Source records
-- ==== Sys2Proof/Laws/Command.lean ====
section
/-! SUPPORT. A command telegram at a gate that is ready for it: the state the Agent begins the command in, and the
completion of a command that is answered at once. -/

namespace Sys2Proof.Machine

/-- The Receive Unit in READY when the start marker arrives. -/
def readyUnit (u : RxUnit) : RxUnit := { u with phase := .ready }

/-- The Receive Unit at the last byte of the telegram. -/
def commandUnit (h : CmdHead) (b : BufId) (payload : List Byte) (s : State) : RxUnit :=
  (commandHeader h s.ownAddr payload.length ++ payload ++
    [(crc (commandBody h s.ownAddr payload)).extractLsb' 8 8,
      (crc (commandBody h s.ownAddr payload)).extractLsb' 0 8]).foldl RxUnit.take
        (startUnit b (readyUnit (s.rx.get h.port)))

/-- The state in which the Agent begins the command: the telegram in its buffer, its unit SETTLING, everything else
as it was. -/
def received (h : CmdHead) (b : BufId) (rest : List BufId) (payload : List Byte) (s : State) : State :=
  { s with
    pool := ⟨s.pool.buffers.set b.val
      ⟨commandTelegram h s.ownAddr payload, arrivalDescriptor h.port (11 + payload.length) s⟩, rest⟩
    rx := s.rx.set h.port { commandUnit h b payload s with
      phase := .settling
      good := (commandUnit h b payload s).good + 1 } }

theorem lineBytes_append (p : Port) (l m : List Byte) (s : State) :
    lineBytes p (l ++ m) s = lineBytes p m (lineBytes p l s) := by
  simp [lineBytes, List.foldl_append]

/-- Silence of 3 byte times at a unit at rest leaves it READY. -/
theorem lineSettled_ready {p : Port} {s : State}
    (h : (s.rx.get p).phase = .settling ∨ (s.rx.get p).phase = .ready) :
    lineSettled p s = s.setRx (s.rx.set p (readyUnit (s.rx.get p))) := by
  unfold lineSettled
  rcases h with h | h
  · rw [h]
    rfl
  · rw [h]
    have e : readyUnit (s.rx.get p) = s.rx.get p := by
      unfold readyUnit
      rw [← h]
    rw [e]
    cases p <;> rfl

/-- The start marker at a READY unit with a free buffer. -/
theorem lineByte_start {p : Port} {b : BufId} {rest : List BufId} {s : State}
    (hp : (s.rx.get p).phase = .ready) (hf : s.pool.free = b :: rest) :
    lineByte p 0xD3#8 s = inFilling p b { s.buffer b with bytes := [0xD3#8] } (startUnit b (s.rx.get p))
      (s.setPool { s.pool with free := rest }) := by
  have hc : claim s = some (b, s.setPool { s.pool with free := rest }) := by
    simp only [claim, hf]
  simp only [lineByte, hp, startReception, hc]
  rfl

/-- The last byte of a well-formed telegram whose check word closes its sum. -/
theorem fillByte_good {p : Port} {b : BufId} {c : Byte} {x : Buffer} {u : RxUnit} {s : State}
    (he : (u.framing.next c).ended = true) (hs : (u.take c).sum = (u.take c).tail)
    (hf : formError (storeByte x c).bytes (u.take c).framing.expected = false) :
    fillByte p b c (inFilling p b x u s) =
      settle (arrive p b (u.take c).framing.expected (inFilling p b (storeByte x c) (u.take c) s)) := by
  rw [fillByte_inFilling, if_pos he]
  simp only [endReception, inFilling_rx, inFilling_buffer, hs, ne_eq, not_true_eq_false, if_false, hf]
  rfl

/-! ### From the last byte to the Agent -/

/-- A buffer of the free list is with no Judge (R12). -/
theorem free_not_judged {s : State} {b : BufId} (h : EachBufferInOnePlace s) (hb : b ∈ s.pool.free) (p : Port) :
    b ∉ judgePlaces (s.judges.get p) := by
  intro hj
  have hn : (places s).Nodup := h.nodup_iff.2 (List.nodup_finRange 64)
  unfold places at hn
  simp only [List.append_assoc] at hn
  have hd := (List.nodup_append.1 hn).2.2
  refine hd b hb b ?_ rfl
  cases p
  · simp only [PerPort.get] at hj
    simp [hj]
  · simp only [PerPort.get] at hj
    simp [hj]

theorem idle_no_arrivals {s : State} {p : Port} (hs : Settled s) (hi : (s.judges.get p).phase = .idle) :
    (s.judges.get p).arrivals = [] := by
  have h := hs.takeArrival p
  unfold takeArrival at h
  rw [hi] at h
  cases ha : (s.judges.get p).arrivals with
  | nil => rfl
  | cons c l =>
    rw [ha] at h
    simp only at h
    split at h <;> cases h

theorem received_buffer (h : CmdHead) (b : BufId) (rest : List BufId) (payload : List Byte) (s : State) :
    (received h b rest payload s).buffer b =
      ⟨commandTelegram h s.ownAddr payload, arrivalDescriptor h.port (11 + payload.length) s⟩ := by
  simp [received, State.buffer]

theorem received_other (h : CmdHead) (b : BufId) (rest : List BufId) (payload : List Byte) (s : State) {c : BufId}
    (hc : c ≠ b) : (received h b rest payload s).buffer c = s.buffer c := by
  have : (b : Nat) ≠ c := fun e => hc (Fin.ext e.symm)
  simp [received, State.buffer, Vector.getElem_set_ne, this]

/-- What a Judge's arrival list gains never ends a wait. -/
theorem someWaiting_arrived {s t : State} {p q : Port} {b : BufId} {d : Uptime}
    (hj : t.judges = s.judges.set p { s.judges.get p with arrivals := (s.judges.get p).arrivals ++ [b] })
    (hb : ∀ c ∈ judgePlaces (s.judges.get q), (t.buffer c).desc.uptime = (s.buffer c).desc.uptime)
    (h : someWaiting q d s = true) : someWaiting q d t = true := by
  have ha : ∀ c ∈ judgePlaces (s.judges.get q), arrivedBy t d c = arrivedBy s d c := by
    intro c m
    simp only [arrivedBy, hb c m]
  have hp : (t.judges.get q).phase = (s.judges.get q).phase := by
    rw [hj, PerPort.get_set]
    split
    · rename_i e
      rw [e]
    · rfl
  unfold someWaiting at h ⊢
  rw [Bool.or_eq_true] at h ⊢
  rcases h with h | h
  · left
    rw [List.any_eq_true] at h ⊢
    obtain ⟨c, m, hc⟩ := h
    refine ⟨c, ?_, by rw [ha c (List.mem_append_left _ m)]; exact hc⟩
    rw [hj, PerPort.get_set]
    split
    · rename_i e
      rw [e] at m
      exact List.mem_append_left _ m
    · exact m
  · right
    rw [hp]
    cases hd : judgedBuffer (s.judges.get q).phase with
    | none => rw [hd] at h; exact h
    | some c =>
      rw [hd] at h
      have hm : c ∈ judgePlaces (s.judges.get q) := List.mem_append_right _ (by simp [hd])
      show arrivedBy t d c = true
      rw [ha c hm]
      exact h

theorem beginCommand_of {Q : State} {b : BufId} {rest : List BufId} (he : Q.agent.exec = none)
    (hi : Q.agent.inbox = b :: rest) (hp : Q.store.phase = .ready) :
    beginCommand Q = some (startCommand b (Q.setAgent { Q.agent with inbox := rest })) := by
  unfold beginCommand
  rw [he, hi, hp]

theorem setInbox_back (b : BufId) (R : State) (h : R.agent.inbox = []) :
    (R.setAgent { R.agent with inbox := [b] }).setAgent
      { (R.setAgent { R.agent with inbox := [b] }).agent with inbox := [] } = R := by
  rw [State.setAgent_setAgent, State.setAgent_agent, ← h]
  rfl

PROBLEM STATEMENT: From the records above, quote only the lines running from the line with "simp [lineBytes, List.foldl_append]" to the line with "cases p <;> rfl", both lines included.

SOLUTION TO THIS TASK:
  simp [lineBytes, List.foldl_append]

/-- Silence of 3 byte times at a unit at rest leaves it READY. -/
theorem lineSettled_ready {p : Port} {s : State}
    (h : (s.rx.get p).phase = .settling ∨ (s.rx.get p).phase = .ready) :
    lineSettled p s = s.setRx (s.rx.set p (readyUnit (s.rx.get p))) := by
  unfold lineSettled
  rcases h with h | h
  · rw [h]
    rfl
  · rw [h]
    have e : readyUnit (s.rx.get p) = s.rx.get p := by
      unfold readyUnit
      rw [← h]
    rw [e]
    cases p <;> rfl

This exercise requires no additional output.